- Origin: Tecpán Guatemala
- Genres: Salsa, Merengue
- Years active: 1974-present
- Labels: DIDECA, Anfibio Producciones Guatemala
- Past members: Marco Tulio Ovidio Girón Eduardo Carrillo Armando Rodríguez Ottoniel Ramos Enrique Contreras Humberto De León
- Website: Official website

= Grupo Rana =

Grupo Rana is a Merengue group founded in Tecpán Guatemala.
Currently based in Guatemala City it enjoys great popularity throughout Central America and the Caribbean. At that time Rana was formed by six musicians, among them its founders Marco Tulio and Ovidio Girón, Eduardo Carrillo, Armando Rodríguez, Ottoniel Ramos and Humberto De León. They were based in Tecpán, Chimaltenango. Due to the success achieved, its founders decided to increase the number of members and formed a band of 13 musicians, with which they began to massify their music. In the mid-1980s, the group consolidated and became one of the most emblematic bands in the national scene, with songs such as "Colegiala", "Colombia Rock", and "Socaribe", among other topics loaded with rhythms Tropical product mix of Soca and Merengue.

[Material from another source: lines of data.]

-- ==== Sys2Proof/Laws/Ppu.lean ====
section
/-! SUPPORT. The PPU: what a tick and a frame can do, and that they keep the invariants. -/

namespace Sys2Proof.Machine

/-- A frame counts one, asks the host, and stops the PPU exactly when the display is then closed (R350). -/
theorem produceFrame_eq (s : State) :
    produceFrame s = { s with
      frames := s.frames + 1, hostAnswers := s.hostAnswers.tail, displayOpen := s.displayOpen && s.hostAnswer,
      ppu := if s.displayOpen && s.hostAnswer then s.ppu else s.ppu.stop } := by
  simp only [produceFrame]
  split
  · rename_i h
    have h' : (s.displayOpen && s.hostAnswer) = true := h
    rw [if_pos h']; rfl
  · rename_i h
    have h' : ¬ (s.displayOpen && s.hostAnswer) = true := h
    rw [if_neg h']; rfl

/-- A tick moves the PPU, and produces a frame when it matches `FRAME_POINT` (R340, R343). -/
theorem ppuTick_cases (s : State) :
    (framePointHit s.cfg.framePoint s.ppu = true ∧ ppuTick s = produceFrame { s with ppu := s.ppu.tick }) ∨
    (framePointHit s.cfg.framePoint s.ppu = false ∧ ppuTick s = { s with ppu := s.ppu.tick }) := by
  simp only [ppuTick]
  cases framePointHit s.cfg.framePoint s.ppu <;> simp

/-- What a tick leaves and what it may change, for the whole machine: memory and the CPU's state are untouched, the display never
reopens (R45, R65, R350). -/
theorem ppuTick_frame (s : State) :
    ∃ p o ha fr, ppuTick s = { s with ppu := p, displayOpen := o, hostAnswers := ha, frames := fr } ∧
      (o = true → s.displayOpen = true) := by
  rcases ppuTick_cases s with ⟨-, h⟩ | ⟨-, h⟩ <;> rw [h]
  · rw [produceFrame_eq]
    exact ⟨_, _, _, _, rfl, by simp +contextual⟩
  · exact ⟨_, _, _, _, rfl, id⟩

theorem ppuTicks_frame (n : Nat) (s : State) :
    ∃ p o ha fr, ppuTicks n s = { s with ppu := p, displayOpen := o, hostAnswers := ha, frames := fr } ∧
      (o = true → s.displayOpen = true) := by
  induction n generalizing s with
  | zero => exact ⟨_, _, _, _, rfl, id⟩
  | succ n ih =>
    obtain ⟨p, o, ha, fr, h, ho⟩ := ppuTick_frame s
    obtain ⟨p', o', ha', fr', h', ho'⟩ := ih (ppuTick s)
    refine ⟨p', o', ha', fr', ?_, fun hh => ho ?_⟩
    · rw [ppuTicks, h', h]
    · have := ho' hh; rw [h] at this; exact this

/-- A tick keeps the PPU's invariants (R344). -/
theorem Ppu.tick_inv {p : Ppu} (h : p.Inv) : p.tick.Inv := by
  obtain ⟨mode, ly, dot⟩ := p
  obtain ⟨h1, h2, h3, h4, h5, h6⟩ := h
  cases mode <;> simp only [Ppu.tick] <;> (repeat' split) <;> simp_all [Ppu.Inv] <;> omega

/-- `stop()` keeps the PPU's invariants (R344, R346). -/
theorem Ppu.stop_inv {p : Ppu} (h : p.Inv) : p.stop.Inv := by
  simp only [Ppu.stop, Ppu.Inv] at h ⊢
  exact ⟨h.1, h.2.1, by simp, by simp, by simp, by simp⟩

/-- A tick leaves `Off` alone and enters it never (R346). -/
theorem Ppu.tick_off (p : Ppu) : p.tick.mode = .off ↔ p.mode = .off := by
  obtain ⟨mode, ly, dot⟩ := p
  cases mode <;> simp only [Ppu.tick] <;> (repeat' split) <;> simp

theorem askHost_inv {s : State} (h : s.Inv) : (askHost s).Inv :=
  ⟨h.1, h.2.1, fun hm => by rw [askHost_displayOpen, h.2.2 hm]; rfl⟩

theorem produceFrame_inv {s : State} (h : s.Inv) : (produceFrame s).Inv := by
  rw [produceFrame_eq]
  cases hc : s.displayOpen && s.hostAnswer
  · exact ⟨h.1, Ppu.stop_inv h.2.1, fun _ => rfl⟩
  · exact ⟨h.1, h.2.1, fun hm => absurd (h.2.2 hm) (by simp_all)⟩

theorem ppuTick_inv {s : State} (h : s.Inv) : (ppuTick s).Inv := by
  have h' : ({ s with ppu := s.ppu.tick } : State).Inv :=
    ⟨h.1, Ppu.tick_inv h.2.1, fun hm => h.2.2 ((Ppu.tick_off _).mp hm)⟩
  rcases ppuTick_cases s with ⟨-, e⟩ | ⟨-, e⟩ <;> rw [e]
  · exact produceFrame_inv h'
  · exact h'

theorem ppuTicks_inv {n : Nat} {s : State} (h : s.Inv) : (ppuTicks n s).Inv := by
  induction n generalizing s with
  | zero => exact h
  | succ n ih => exact ih (ppuTick_inv h)

end Sys2Proof.Machine
end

In 1985, the group secured a contract with Central Records (DIDECA) and recorded their first full-length album titled Aquí, Rana El Grupo. That same year they achieved great success with more hits such as Colombia Rock, No Sonríes, El Mangú and Patacón Pisao, allowing it to be considered one of the best groups from Central America and Guatemala. In 1986 they released their third full-length: De La Cabeza a Los Pies, containing hits such as Esa Chica, Oye Muchacha and Sentimiento Nacional.

Thanks to public acceptance, the charisma of its members and the joy they transmitted and still transmit, at the end of 1990, they captured in the acetate "Así es Rana" the themes: “Mi secretaria”, “Una entre mil”, “Aventurero” y “Maribel”. One of the characteristics of this album is that its eight songs were unpublished and bear the stamp of originality and creativity of Ovid.

Currently the group is formed by 12 members, considered as the precursor of the tropical genre in Guatemala.